[FFI] Casting C void* to Rust structure (erratum)

Hi everyone,

I am asking you for some help because I'm facing an issue, trying to look for a solution but nothing cames out, here it is.

I am writing a Rust code which is interfacing with C code. On the C side, I got this structure:

typedef struct {
  uint16_t event;
  uint8_t data[];
} HEADER;

The data field can get any size, so I represented this structure in Rust like this:

#[repr(C)]
pub struct Header<T: ?Sized> {
    pub event: u16,
    pub data: T,
}

To malloc this struct in C side, I am doing it like that:

void foo() {
 Header* hdr = (Header*) external_malloc(size_of(smth));
}

But I actually need to cast it in rust due to FFI safe issue ([u8] is not FFI safe). I am sending a void* data to rust instead and I need to cast it to Header.

To handle the data of this structure in Rust, here is how I proceed:

extern "C" {
    // calling my personnal C malloc
    fn  external_malloc(size: usize) -> *mut c_void;
}

fn malloc_c_struct(size: usize) -> &'static mut Header<[u8]> {
    /* I am facing an issue here, the cast is not as straightforward as it is in C*/
    let p_header: &mut Header<[u8]> = unsafe { external_malloc(size) } as &mut Header<[u8]>;
    p_header
}

What is the best way to cast my *mut c_void to &mut Header<[u8]>, something similar to the following C code:

Header* hdr = (Header*) external_malloc(size_of(smth));

Thank you very much for your help :slightly_smiling_face: ! Hope i've been clear enough.

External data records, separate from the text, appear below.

/-- The item a WRITE ENTRY names, its fields clamped, and the clamp count; `none` for a number outside the kind's range
or a field that identifies nothing (R133). -/
def readItem (kind number : Byte) (bytes : List Byte) : Option (PlanItem × Nat) :=
  match kind.toNat with
  | 1 =>
    match indexFrom0 64 number, checkItem bytes with
    | some i, some (e, n) => some (.check i e, n)
    | _, _ => none
  | 2 =>
    match indexFrom1 16 number, channelItem bytes with
    | some c, some (x, n) => some (.channel c x, n)
    | _, _ => none
  | 3 =>
    match indexFrom1 4 number, groupItem bytes with
    | some g, some (x, n) => some (.group g x, n)
    | _, _ => none
  | 4 =>
    match refOfByte number, referenceItem bytes with
    | some r, some (x, n) => some (.reference r x, n)
    | _, _ => none
  | 5 =>
    match decide (number = 0), globalItem bytes with
    | true, some ((k, gl), n) => some (.global k gl, n)
    | _, _ => none
  | 6 =>
    match indexFrom1 8 number with
    | some b =>
      match weightsItem b bytes with
      | some (ws, n) => some (.weights b ws, n)
      | none => none
    | none => none
  | _ => none

/-- Replace one item of a plan whole (R133). -/
def Plan.put (p : Plan) : PlanItem → Plan
  | .check i e => { p with checks := p.checks.set i e }
  | .channel c x => { p with channels := p.channels.set c x }
  | .group g x => { p with groups := p.groups.set g x }
  | .reference r x => { p with refs := p.refs.set r x }
  | .global k gl => { p with auditInterval := k, guardLevel := gl }
  | .weights b ws =>
    { p with weights := Vector.ofFn (fun o : OrderIx =>
        if o.val / 8 = b.val then ws.getD (o.val % 8) p.weights[o] else p.weights[o]) }

/-- The weight a slot of a block holds: 0 in the eighth slot of block 8 (R128). -/
def Plan.weightAt (p : Plan) (k : Nat) : Nat := if h : k < 63 then p.weights[k] else 0

/-- The eight weights of a block. -/
def Plan.weightBlock (p : Plan) (b : Fin 8) : List Nat :=
  (List.range 8).map (fun j => p.weightAt (8 * b.val + j))

/-- The item of a plan that READ ENTRY names; `none` for an unknown kind or a number outside the range (R148). -/
def Plan.item (p : Plan) (kind number : Byte) : Option PlanItem :=
  match kind.toNat with
  | 1 => (indexFrom0 64 number).map (fun i => .check i p.checks[i])
  | 2 => (indexFrom1 16 number).map (fun c => .channel c p.channels[c])
  | 3 => (indexFrom1 4 number).map (fun g => .group g p.groups[g])
  | 4 => (refOfByte number).map (fun r => .reference r (p.refs.get r))
  | 5 => if number = 0 then some (.global p.auditInterval p.guardLevel) else none
  | 6 => (indexFrom1 8 number).map (fun b => .weights b (p.weightBlock b))
  | _ => none

/-- The bytes of a plan item (11.3). -/
def PlanItem.bytes : PlanItem → List Byte
  | .check _ e =>
    [byteOfFlags [e.enabled, e.cls == .trip, e.sense == .inside, e.observeQuiet], e.term.byte,
      numberFrom1 e.channel, e.quantity.byte, byteOf e.order, numberFrom1 e.second]
      ++ le16 e.low ++ le16 e.high
      ++ [byteOf e.persistence, byteOf e.release, byteOf e.tallyLimit, 0]
  | .channel _ x =>
    [flagByte x.enabled, numberFrom1 x.group, byteOf x.basePriority] ++ le16 (halfOf x.meanFloor)
      ++ le16 (halfOf x.fundFloor)
  | .group _ x =>
    [x.ref.number,
      byteOfFlags [x.combine == .and, x.repermit == .manual, x.blind == .keep, x.evaluateHeld],
      byteOf x.quietCode]
  | .reference _ x => [byteOf x.filterLength, byteOf x.holdLimit]
  | .global k gl => [byteOf k, byteOf gl]
  | .weights _ ws => ws.flatMap (fun w => le16 (halfOf w))

/-! ### Records sent in replies (11.4) -/

/-- The link status byte (R163, R178). -/
def Port.statusByte (p : Port) : Byte :=
  byteOfFlags [p.attn, !p.replies.isEmpty, p.halted, p.dropped]

/-- A reply frame (R178). -/
def Reply.bytes (r : Reply) : List Byte :=
  [r.command, r.tag, r.code.byte] ++ le16 (halfOf r.body.length) ++ r.body

/-- The slot of READ RESULT for an order sent as `o` (R77). -/
def levelSlot (f : Figures) (o : Byte) : List Byte :=
  match indexFrom1 63 o with
  | some h => [o, 1] ++ le16 f.levels[h]
  | none => [o, 0] ++ le16 0

/-- The result body of READ RESULT for a channel's valid record; at most the first sixteen orders are answered (R77). -/
def ResultRecord.body (r : ResultRecord) (c : Channel) (orders : List Byte) : List Byte :=
  let answered := orders.take 16
  [numberFrom1 c, r.ref.number] ++ le32 r.cycle ++ le16 r.generation
    ++ [byteOfFlags [r.heldFlag, r.clipped, r.test, r.figures.saturated, r.unaudited], byteOf answered.length]
    ++ le16 r.figures.mean ++ le16 r.figures.ripple ++ answered.flatMap (levelSlot r.figures)

/-- A check status record (R107). The causes of an OFF check are not reported. -/
def State.checkRecord (s : State) (i : CheckIx) : List Byte :=
  let st := s.checks[i]
  let g := s.plan.checkGroup i
  let on := st.state != .off
  [byteOf i.val, st.state.byte, byteOf st.run, byteOf st.tally,
    byteOfFlags [st.last.isSome, on && s.breakerOpen g, on && s.noLock g,
      on && s.quietHolds g s.plan.checks[i].observeQuiet], 0]
    ++ (match st.last with
        | some (v, cyc) => le16 (BitVec.ofInt 16 v) ++ le32 cyc
        | none => le16 0 ++ le32 0)

/-- Milliseconds until a recorded restore's window expires, 1 to 5000, and 0 when none is recorded (R126). A read taken
at the instant of the expiry, ahead of it, finds the restore recorded (R127), and the window is sent as 1 (DEDUCED, unsafe:
log entry 32). -/
def State.restoreWindow (s : State) (g : Group) : Nat :=
  match s.verdicts[g].restore with
  | some r => clampTo 1 5000 (r.2 + pairingMs - s.clock).toNat
  | none => 0

/-- The group record of READ GROUP (R126). -/
def State.groupRecord (s : State) (g : Group) : List Byte :=
  let v := s.verdicts[g]
  [numberFrom1 g, byteOf (v.term1.code + 4 * v.term2.code), byteOfFlags [v.trip, v.warn, v.given],
    v.reasons.byte, (match v.restore with | some r => r.1.code | none => 0), s.tests[g].phase.byte]
    ++ le16 (halfOf (s.restoreWindow g)) ++ le16 (halfOf s.quiet[g])

/-- A fault record as READ STATUS sends it; an empty one is twelve bytes of 0 (11.4). -/
def faultBytes : Option FaultRecord → List Byte
  | none => List.replicate 12 0
  | some r =>
    [numberFrom1 r.channel,
      (match r.quantity with | .mean => 1 | .ripple => 2 | .level _ => 3),
      (match r.quantity with | .level h => numberFrom1 h | .mean | .ripple => 0), 0]
      ++ le32 r.cycle ++ le16 r.value1 ++ le16 r.value2

def Staging.phase : Staging → PlanPhase
  | .empty => .empty
  | .opened _ _ => .opened
  | .sealed _ _ _ => .sealed

/-- The proposed generation, sent as 0 when there is none (11.4). -/
def Staging.proposed : Staging → Half
  | .sealed _ n _ => n
  | .empty | .opened _ _ => 0

/-- The lock holder's code, 0 when the lock is free (11.4). -/
def Staging.holderCode : Staging → Byte
  | .opened _ l => l.code
  | .empty | .sealed _ _ _ => 0

/-- The recorded accept's code, 0 when there is none (11.4). -/
def Staging.acceptCode : Staging → Byte
  | .sealed _ _ (some a) => a.1.code
  | .empty | .opened _ _ | .sealed _ _ none => 0

/-- The status record of READ STATUS (R175). -/
def State.statusRecord (s : State) : List Byte :=
  let t1 := s.trackers.r1
  let t2 := s.trackers.r2
  [t1.mode.byte, t2.mode.byte]
    ++ le16 (halfOf (frequency t1.period)) ++ le16 (halfOf (frequency t2.period))
    ++ le32 t1.cycle ++ le32 t2.cycle
    ++ [s.engines.e1.byte, s.engines.e2.byte,
      byteOfFlags [s.audit.auditAll, s.audit.overflow, s.audit.first.isSome, s.audit.latest.isSome],
      byteOf s.audit.mismatches]
    ++ le16 (halfOf s.audit.skips)
    ++ faultBytes s.audit.first ++ faultBytes s.audit.latest
    ++ [s.planStore.staging.phase.byte, s.planStore.staging.holderCode]
    ++ le16 s.planStore.generation ++ le16 s.planStore.staging.proposed
    ++ [s.planStore.staging.acceptCode, byteOf s.plan.guardLevel]
    ++ le32 s.clock

/-! ### Notices (R180) -/

def NoticeBody.kindByte : NoticeBody → Byte
  | .check _ _ _ _ _ => 1
  | .permit _ _ _ _ _ => 2
  | .plan _ _ _ _ => 3
  | .sync _ _ _ _ _ => 4
  | .mismatch _ _ _ _ _ => 5
  | .engine _ _ _ _ _ => 5
  | .test _ _ _ _ => 6

/-- The cycle number of a notice, absent for PLAN and TEST. -/
def NoticeBody.cycle : NoticeBody → Option Word
  | .check _ c _ _ _ => some c
  | .permit _ c _ _ _ => some c
  | .sync _ c _ _ _ => some c
  | .mismatch _ c _ _ _ => some c
  | .engine _ c _ _ _ => some c
  | .plan _ _ _ _ | .test _ _ _ _ => none

/-- Byte 1: bit 0 cycle number present, bit 1 subject is an engine, bits 2 to 7 sent as 0 (the model's choice, log
entry 36). -/
def NoticeBody.flags : NoticeBody → Byte
  | .engine _ _ _ _ _ => 3
  | .plan _ _ _ _ | .test _ _ _ _ => 0
  | .check _ _ _ _ _ | .permit _ _ _ _ _ | .sync _ _ _ _ _ | .mismatch _ _ _ _ _ => 1

/-- Subject, old state and new state. -/
def NoticeBody.states : NoticeBody → List Byte
  | .check i _ old new _ => [byteOf i.val, old.byte, new.byte]
  | .permit g _ old new _ => [numberFrom1 g, flagByte old, flagByte new]
  | .plan l old new _ => [(match l with | some l => l.code | none => 0), old.byte, new.byte]
  | .sync r _ old new _ => [r.number, old.byte, new.byte]
  | .mismatch c _ old new _ => [numberFrom1 c, flagByte old, flagByte new]
  | .engine e _ old new _ => [e.number, old.byte, new.byte]
  | .test g old new _ => [numberFrom1 g, old.byte, new.byte]

def NoticeBody.detail : NoticeBody → Half
  | .check _ _ _ _ tally => halfOf tally
  | .permit _ _ _ _ reasons => reasons.byte.setWidth 16
  | .plan _ _ _ generation => generation
  | .sync _ _ _ _ freq => halfOf freq
  | .mismatch _ _ _ _ count => halfOf count
  | .engine _ _ _ _ abandoned => halfOf abandoned
  | .test _ _ _ (.duration n) => halfOf n
  | .test _ _ _ (.cause c) => c.byte.setWidth 16

/-- The 16-byte record of a notice (R180). -/
def Notice.bytes (n : Notice) : List Byte :=
  [n.body.kindByte, n.body.flags] ++ n.body.states ++ [0] ++ le32 n.stamp
    ++ le32 (n.body.cycle.getD 0) ++ le16 n.body.detail

end Sys2Proof.Machine
end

I have no idea at all about how correct or incorrect this is, but this compiles:

use std::ffi::c_void;
#[repr(C)]
pub struct Header<T: ?Sized> {
    pub event: u16,
    pub data: T,
}

extern "C" {
    // calling my personal C malloc
    fn external_malloc(size: usize) -> *mut c_void;
}

fn malloc_c_struct(size: usize) -> &'static mut Header<[u8]> {
    /* I am facing an issue here, the cast is not as straightforward as it is in C*/
    let p_header: *mut Header<[u8]> =
        unsafe { std::ptr::slice_from_raw_parts_mut(external_malloc(size) as *mut u8, size) } as _;
    unsafe { &mut *p_header }
}

Edit: It also compiles without the as *mut u8.

1 Like

Regarding this line and the online documentation:

std::ptr::slice_from_raw_parts_mut(frs_osi_malloc(size) as *mut u8, size)

will reconstruct the raw pointer into a bytes slice given the number of elements, here size. So we can admit that line give us a [u8].

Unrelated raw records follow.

-- ==== Sys2Proof/Machine/Frames.lean ====
section
/-! DEFINITION. The converters and the frame assembler (R17 to R35): strobes, sample arrivals, the filling buffer, the
close of a frame and the frame queue. -/

namespace Sys2Proof.Machine

/-! ### Frames -/

/-- A frame record at its start (R21). R19 gives the priority a value at the close and the join order at the join;
until then the model holds 0 in both (the model's choice, log entry 37). -/
def State.newFrame (s : State) (c : Channel) (r : Ref) (cycle : Word) : Frame :=
  { channel := c, ref := r, cycle := cycle, epoch := s.buffers[c].epoch, source := s.sources[c],
    samples := Vector.replicate 128 none, heldFlag := false, clipped := false, priority := 0, joinOrder := 0,
    audit := false, engines := ⟨false, false⟩ }

/-- A sample at either end of the range is clipped (R18). -/
def isClipped (x : Sample) : Bool := x.toInt == -32768 || x.toInt == 32767

/-- Write a sample into its slot (R22). -/
def Frame.put (f : Frame) (k : Slot) (x : Sample) : Frame :=
  { f with samples := f.samples.set k (some x), clipped := f.clipped || isClipped x }

/-- The slot 127 sample has arrived (R23). -/
def Frame.complete (f : Frame) : Bool := f.samples[127].isSome

/-- The priority of a frame of channel `c` at its close (R27). -/
def State.priorityOf (s : State) (c : Channel) : Nat :=
  let g := s.plan.groupOf c
  let boosted := (List.finRange 64).any (fun i => s.plan.checkGroup i == g && s.checks[i].state.boosts)
  min 3 (s.plan.channels[c].basePriority + (if boosted then 1 else 0))

/-- The priority of the frame in a channel's held buffer, 0 when the buffer is empty. -/
def State.heldPriority (s : State) (c : Channel) : Nat :=
  match s.buffers[c].held with
  | some f => f.priority
  | none => 0

/-! ### The close of a frame (R25, R28) -/

/-- The join order of the frame in a channel's held buffer, 0 when the buffer is empty. -/
def State.heldJoin (s : State) (c : Channel) : Nat :=
  match s.buffers[c].held with
  | some f => f.joinOrder
  | none => 0

/-- The join order of a frame of channel `c` that joins at tick `now` (R19): above that of every frame of an earlier tick,
and among the frames of one tick in increasing channel number (R28; log entries 8 and 23). A channel closes at most one
frame at a tick, so the number also tells a frame from every other. -/
def joinOrderAt (now : Tick) (c : Channel) : Nat := 16 * now + c.val

/-- In the queue order of R28 the queued frame of channel `d` stands before a frame of level `priority` and join order
`j`. -/
def State.standsBefore (s : State) (priority j : Nat) (d : Channel) : Bool :=
  decide (priority < s.heldPriority d ∨ s.heldPriority d = priority ∧ s.heldJoin d < j)

/-- The frame becomes its channel's buffered frame and joins the queue at its place in the queue order: at the tail of its
level (R28), but before the frames of its level that closed at this same tick on channels of a higher number. -/
def State.joinQueue (s : State) (f : Frame) : State :=
  let c := f.channel
  let f1 := { f with joinOrder := joinOrderAt s.now c }
  let s1 := s.setBuffers c { s.buffers[c] with held := some f1 }
  let ahead := s1.queue.takeWhile (s1.standsBefore f1.priority f1.joinOrder)
  let behind := s1.queue.dropWhile (s1.standsBefore f1.priority f1.joinOrder)
  { s1 with queue := ahead ++ c :: behind, lastJoin := some s.now }

/-- The counters of a channel at the close of a frame (R25, R35). -/
def ChannelCounters.countClose (n : ChannelCounters) (clipped : Bool) : ChannelCounters :=
  { n with closed := bump16 n.closed, clipped := if clipped then bump16 n.clipped else n.clipped }

/-- A frame closes (R25): the counters increment, its priority is computed (R27), and the held buffer decides whether it
joins, supersedes the buffered frame and joins, or is lost. -/
def State.closeFrame (s : State) (f : Frame) : State :=
  let c := f.channel
  let b := s.buffers[c]
  let n := b.counters.countClose f.clipped
  let f1 := { f with priority := s.priorityOf c }
  match b.held with
  | none => (s.setBuffers c { b with counters := n }).joinQueue f1
  | some old =>
    if old.engines.e1 || old.engines.e2 then
      s.setBuffers c { b with counters := { n with lost := bump16 n.lost } }
    else
      let s1 := s.setBuffers c { b with counters := { n with superseded := bump16 n.superseded } }
      ((s1.dequeue c).settle c old.joinOrder).joinQueue f1

/-! ### The end of a cycle (R23) -/

/-- The outcome with which a cycle ends (1.7). -/
inductive Outcome where
  | complete
  | held
  | short
deriving DecidableEq, Repr

/-- The end of a cycle at one channel whose filling buffer holds a frame of reference `r`. -/
def State.endFrame (s : State) (r : Ref) (o : Outcome) (c : Channel) : State :=
  let b := s.buffers[c]
  match b.fill with
  | .filling f =>
    if f.ref = r then
      match o with
      | .short =>
        s.setBuffers c { b with fill := .idle, counters := { b.counters with short := bump16 b.counters.short } }
      | .complete =>
        if f.complete then (s.setBuffers c { b with fill := .idle }).closeFrame f
        else s.setBuffers c { b with fill := .closing f none }
      | .held =>
        let f1 := { f with heldFlag := true }
        if f.complete then (s.setBuffers c { b with fill := .idle }).closeFrame f1
        else s.setBuffers c { b with fill := .closing f1 none }
    else s
  | .idle | .closing _ _ => s

/-- A tracker hands the assembler the end of a cycle of reference `r`: the channels act in increasing number (R23,
R28). -/
def State.endCycleFrames (s : State) (r : Ref) (o : Outcome) : State :=
  (List.finRange 16).foldl (fun s c => s.endFrame r o c) s

/-! ### The start of a cycle and the strobes (R17, R18, R21) -/

/-- The channel converts on reference `r` under the active plan. -/
def State.usesRef (s : State) (r : Ref) (c : Channel) : Bool :=
  s.plan.channels[c].enabled && s.plan.refOf c == r

/-- The filling buffer after the start of frame `f`: it enters an idle buffer at once and waits behind a closing frame
(R21). That the buffer is filling cannot arise, and leaves it as it is. -/
def FillBuffer.start (f : Frame) : FillBuffer → FillBuffer
  | .idle => .filling f
  | .closing old none => .closing old (some ⟨f, none⟩)
  | .closing old (some p) => .closing old (some p)
  | .filling old => .filling old

/-- The assembler starts a frame for every channel enabled on the reference (R21). -/
def State.startFrames (s : State) (r : Ref) (cycle : Word) : State :=
  { s with buffers := Vector.ofFn (fun c : Channel =>
      if s.usesRef r c then
        { s.buffers[c] with fill := s.buffers[c].fill.start (s.newFrame c r cycle) }
      else s.buffers[c]) }

/-- At strobe 0 of a cycle the converters of the reference's enabled channels convert from this strobe on and read their
source for the cycle (R17, R18). -/
def State.armConverters (s : State) (r : Ref) : State :=
  { s with converters := Vector.ofFn (fun c : Channel =>
      if s.usesRef r c then { s.converters[c] with armed := true, latched := s.sources[c] }
      else s.converters[c]) }

/-- Strobe `k` of the present cycle of reference `r` is issued: every channel that converts on the reference starts a
conversion (R5, R17). -/
def State.issueStrobe (s : State) (r : Ref) (k : Slot) : State :=
  let cycle := (s.trackers.get r).cycle
  { s with converters := Vector.ofFn (fun c : Channel =>
      let v := s.converters[c]
      if s.usesRef r c && v.armed then
        { v with inFlight := v.inFlight ++ [⟨cycle, k, v.latched, s.now, true⟩] }
      else v) }

/-! ### Sample arrival (R17, R18, R22) -/

/-- The conversion result of an analog input: an input beyond either end of the range gives that end (R18). -/
def convert (analog : Int) : Sample := BitVec.ofInt 16 (max (-32768) (min analog 32767))

/-- The sample a conversion delivers (R18). -/
def State.sampleOf (s : State) (v : Conversion) (analog : Int) : Sample :=
  match v.source with
  | .live => convert analog
  | .pattern p => s.patterns[p][v.slot]

/-- The frame of a pending start enters the buffer, with the sample kept for it (R22, R23). -/
def PendingStart.enter (p : PendingStart) : Frame :=
  match p.kept with
  | some (k, x) => p.frame.put k x
  | none => p.frame

/-- What a filling buffer holds once its closing frame has left it (R23). -/
def fillAfterClose : Option PendingStart → FillBuffer
  | some p => .filling p.enter
  | none => .idle

/-- The assembler receives the sample of a conversion of channel `c` (R22). -/
def State.writeSample (s : State) (c : Channel) (v : Conversion) (x : Sample) : State :=
  let b := s.buffers[c]
  match b.fill with
  | .idle => s
  | .filling f =>
    if f.cycle = v.cycle then s.setBuffers c { b with fill := .filling (f.put v.slot x) } else s
  | .closing f next =>
    if f.cycle = v.cycle then
      let f1 := f.put v.slot x
      if f1.complete then (s.setBuffers c { b with fill := fillAfterClose next }).closeFrame f1
      else s.setBuffers c { b with fill := .closing f1 next }
    else
      match next with
      | some p =>
        if p.frame.cycle = v.cycle then
          s.setBuffers c { b with fill := .closing f (some { p with kept := some (v.slot, x) }) }
        else s
      | none => s

/-- The conversion of channel `c` that an arrival names, if it completes at this tick. -/
def State.arriving (s : State) (c : Channel) (cycle : Word) (slot : Slot) : Option Conversion :=
  s.converters[c].inFlight.find? (fun v =>
    v.cycle == cycle && v.slot == slot && v.issued + conversionTicks == s.now)

/-- A sample arrives: the conversion is over, and its sample goes to the assembler if it is handed there. -/
def State.arriveSample (s : State) (c : Channel) (v : Conversion) (analog : Int) : State :=
  let old := s.converters[c]
  let s1 := s.setConverter c { old with inFlight := old.inFlight.erase v }
  if v.handed then s1.writeSample c v (s1.sampleOf v analog) else s1

/-! ### Emptying (R24, R33) -/

/-- The filling buffer of a channel is emptied, whatever its condition (R24). -/
def State.emptyFill (s : State) (c : Channel) : State :=
  s.setBuffers c { s.buffers[c] with fill := .idle }

/-- The filling buffers of the channels of a group are emptied at the end of its test (R24). -/
def State.emptyGroupFills (s : State) (g : Group) : State :=
  { s with buffers := Vector.ofFn (fun c : Channel =>
      if s.plan.groupOf c = g then { s.buffers[c] with fill := .idle } else s.buffers[c]) }

/-- The removal of a channel's buffered frame at an activation (R33, R64). A frame no engine has taken is discarded and
settled. A queued audit frame is settled at once when its one engine has completed, and otherwise when that engine's
result is dropped. A frame that is not queued stays with its engines. -/
def State.removeBuffered (s : State) (c : Channel) : State :=
  let b := s.buffers[c]
  match b.held with
  | none => s
  | some f =>
    let s1 := s.setBuffers c { b with held := none }
    if c ∈ s.queue then
      let s2 := s1.dequeue c
      if !(f.engines.e1 || f.engines.e2) then s2.settle c f.joinOrder
      else
        match s2.audit.kept[c] with
        | some k => (s2.setKept c none).dropResult k.result
        | none => (s2.setRole .e1 c .removed).setRole .e2 c .removed
    else s1

/-- What R33 does to a channel that an activation disables or changes, and R76 to its record. -/
def State.emptyChannel (s : State) (c : Channel) : State :=
  let b := s.buffers[c]
  let s1 := (s.setBuffers c { b with epoch := b.epoch + 1, fill := .idle }).setConverter c
    { s.converters[c] with inFlight := s.converters[c].inFlight.map (fun v => { v with handed := false }) }
  (s1.removeBuffered c).setRecord c none

end Sys2Proof.Machine
end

What does exactly do this ?

as _;

I don't get how the following line:

[u8] as _;

Can give us a Header<[u8]>, do you know if it's reconstruct properly the Header struct ?

So as _ is the same as as *mut Header<[u8]> in this case (the type of p_header that I’m assigning to). I just avoided writing this type twice.

In Rust there are fat pointers and ordinary pointers. Fat pointers are pointers or references to unsized values like:

  • slices
  • trait objects
  • structs that have an unsized type as their last field

Ordinary pointers are an address in memory, and fat pointers are twice as large, consisting of an ordinary pointer plus some extra data which is

  • the length of the slice,
  • the pointer to the vtable of a trait object,
  • or the data part that a pointer to the unsized type contained inside of the struct would have

for each of the three cases listed above respectively.

Pointers in rust cannot be cast between ordinary pointers and fat pointers. It is however possible to cast slice pointers to other kinds of slice pointers, or pointers to an unsized T to pointers to structs containing such a T. For these casts the data part just remains untouched.

In this case, this means that a pointer *mut Header<[u8]> is a fat pointer having as its data part the length of the data slice. You can create a *mut [u8] pointer from its parts, a *mut u8 pointer and a usize length, with std::ptr::slice_from_raw_parts_mut. Then this *mut [u8] can be cast into a *mut Header<[u8]>.

Without the as *mut u8, the std::ptr::slice_from_raw_parts_mut takes a *mut c_void and returns a *mut [c_void] and since its a slice, and Header<[u8]>’s unsized field is a slice, too, this *mut [c_void] can be cast into a Header<[u8]>.

Finally, casting a pointer into a reference is not possible in Rust. Instead you have to dereference the pointer and create a reference to that destination, as in the expression &mut *p_header.

1 Like

Alright, I will give it a try on my project !

Thanks a lot for your time, that's enlightened me, still a lot to learn in Rust :smiley:

This is probably not correct because size is not the length of the [u8]. Or maybe it is? I'm really not sure. What does the argument to external_malloc represent -- the actual size passed to malloc, or the size only of the data member?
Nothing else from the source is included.